Imagine a world where, with one phrase, your Google Assistant could turn on your lights and your air-con, all while turning your TV on to that unmissable prime-time drama. It’s pretty soon going to be a reality, with the addition of multi-command routines to Google Assistant. The newest feature updates mean more functions can now be added to Google ”routines” letting the user personalise them more. Because who doesn’t want to get through their to-do-list (well, some of it anyway) by just uttering one phrase? Setting up ”Routines” and ”Commands” to respond to one sentence is much like the already existing Amazon Alexa feature. For Example, you can say Ok Google, Goodnight. ” and know that your doors will get locked, lights and TVs are off, and security cameras are turned on.
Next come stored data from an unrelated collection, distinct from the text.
theorem ok {s : State} (h : s.Fits m) : (Flow.ok s).Fits m cs := h

theorem port {s : State} {q : Prim} {ts : List Task} {k : Answer → State → Flow} {m₀ : Marks} (hs : (s.waitOn q ts).Fits m₀)
    (hm : marksAll ts m₀ = some m) (hc : ∀ t ∈ ts, ∀ c ∈ t.causes, c ∈ cs) (hp : ∀ t ∈ ts, t.plain = true)
    (hk : ∀ a ps, s.ports.answer q = some (a, ps) → (k a (s.setPorts ps)).Fits m cs) : (s.port q ts k).Fits m cs := by
  unfold State.port
  split
  · exact hk _ _ (by assumption)
  · exact ⟨m₀, hs, hm, hc, hp⟩

theorem andThen {f : Flow} (hf : f.Fits m cs) {ts : List Task} {k : State → Flow} (hk : ∀ s, s.Fits m → (k s).Fits m' cs)
    (hm : marksAll ts m = some m') (hc : ∀ t ∈ ts, ∀ c ∈ t.causes, c ∈ cs) (hp : ∀ t ∈ ts, t.plain = true) :
    (f.andThen ts k).Fits m' cs := by
  cases f with
  | ok s => exact hk s hf
  | hold s =>
    obtain ⟨m₀, h₁, h₂, h₃, h₄⟩ := hf
    refine ⟨m₀, (s.agrees_pushTasks ts).fits h₁, ?_, ?_, ?_⟩
    · rw [State.pushTasks, State.setSeq_seq, marksAll_append, h₂]; exact hm
    · intro t ht
      rcases List.mem_append.1 ht with ht | ht
      exacts [h₃ t ht, hc t ht]
    · intro t ht
      rcases List.mem_append.1 ht with ht | ht
      exacts [h₄ t ht, hp t ht]
  | raise c e d s => exact hf
  | fault g => exact hf

/-- One part follows. -/
theorem andThen_one {f : Flow} (hf : f.Fits m cs) {t : Task} {k : State → Flow} (hk : ∀ s, s.Fits m → (k s).Fits m' cs)
    (ht : t.marks m = some m') (hc : ∀ c ∈ t.causes, c ∈ cs) (hp : t.plain = true) : (f.andThen [t] k).Fits m' cs :=
  hf.andThen hk (by rw [marksAll_one, ht]) (by simpa using hc) (by simpa using hp)

/-- A port holds one part. -/
theorem waits {s : State} (h : s.Fits m) {q : Prim} {t : Task} (ht : t.marks m = some m') (hc : ∀ c ∈ t.causes, c ∈ cs)
    (hp : t.plain = true) : (Flow.hold (s.waitOn q [t])).Fits m' cs :=
  ⟨m, (s.agrees_waitOn q [t]).fits h, by rw [State.waitOn, State.setPorts_seq, State.setSeq_seq, marksAll_one, ht],
    by rw [State.waitOn, State.setPorts_seq, State.setSeq_seq]; simpa using hc,
    by rw [State.waitOn, State.setPorts_seq, State.setSeq_seq]; simpa using hp⟩

/-- A primitive that a part issues first, and issues again where a port held it. -/
theorem issues {s : State} (h : s.Fits m) {q : Prim} {t : Task} {k : Answer → State → Flow} (ht : t.marks m = some m')
    (hc : ∀ c ∈ t.causes, c ∈ cs) (hp : t.plain = true)
    (hk : ∀ a ps, s.ports.answer q = some (a, ps) → (k a (s.setPorts ps)).Fits m' cs) : (s.port q [t] k).Fits m' cs := by
  unfold State.port
  split
  · exact hk _ _ (by assumption)
  · exact waits h ht hc hp

theorem ofExcept {α : Type} {e : Except Fault α} {a : α} {k : α → Flow} (h : e = .ok a) (hk : (k a).Fits m cs) :
    (Flow.ofExcept e k).Fits m cs := by rw [h]; exact hk

theorem causes {cs' : List Cause} (h : ∀ c ∈ cs, c ∈ cs') {f : Flow} (hf : f.Fits m cs) : f.Fits m cs' := by
  cases f with
  | ok s => exact hf
  | hold s =>
    obtain ⟨m₀, h₁, h₂, h₃, h₄⟩ := hf
    exact ⟨m₀, h₁, h₂, fun t ht c hc => h c (h₃ t ht c hc), h₄⟩
  | raise c e d s => exact h c hf
  | fault g => exact hf

end Flow.Fits

end Sys2Proof.Machine
end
This week it was also announced, with much excitement, that even more improvements are coming to Google Assistant While we can already use the handy assistant from Google Home hardware, Chromebooks and Pixelbooks, as well as some Android TVs with the built-in native software, It is using it from Android smartphones that will become a whole lot easier! Working assistants on android run phones are about to launch device-specific command software, for use with your very own Google Assistant. Essentially, the whole thing is going to work more smoothly, even listening for specific commands when the screen is off (let’s face it- everyone hates having to turn the screen on when using voice command!)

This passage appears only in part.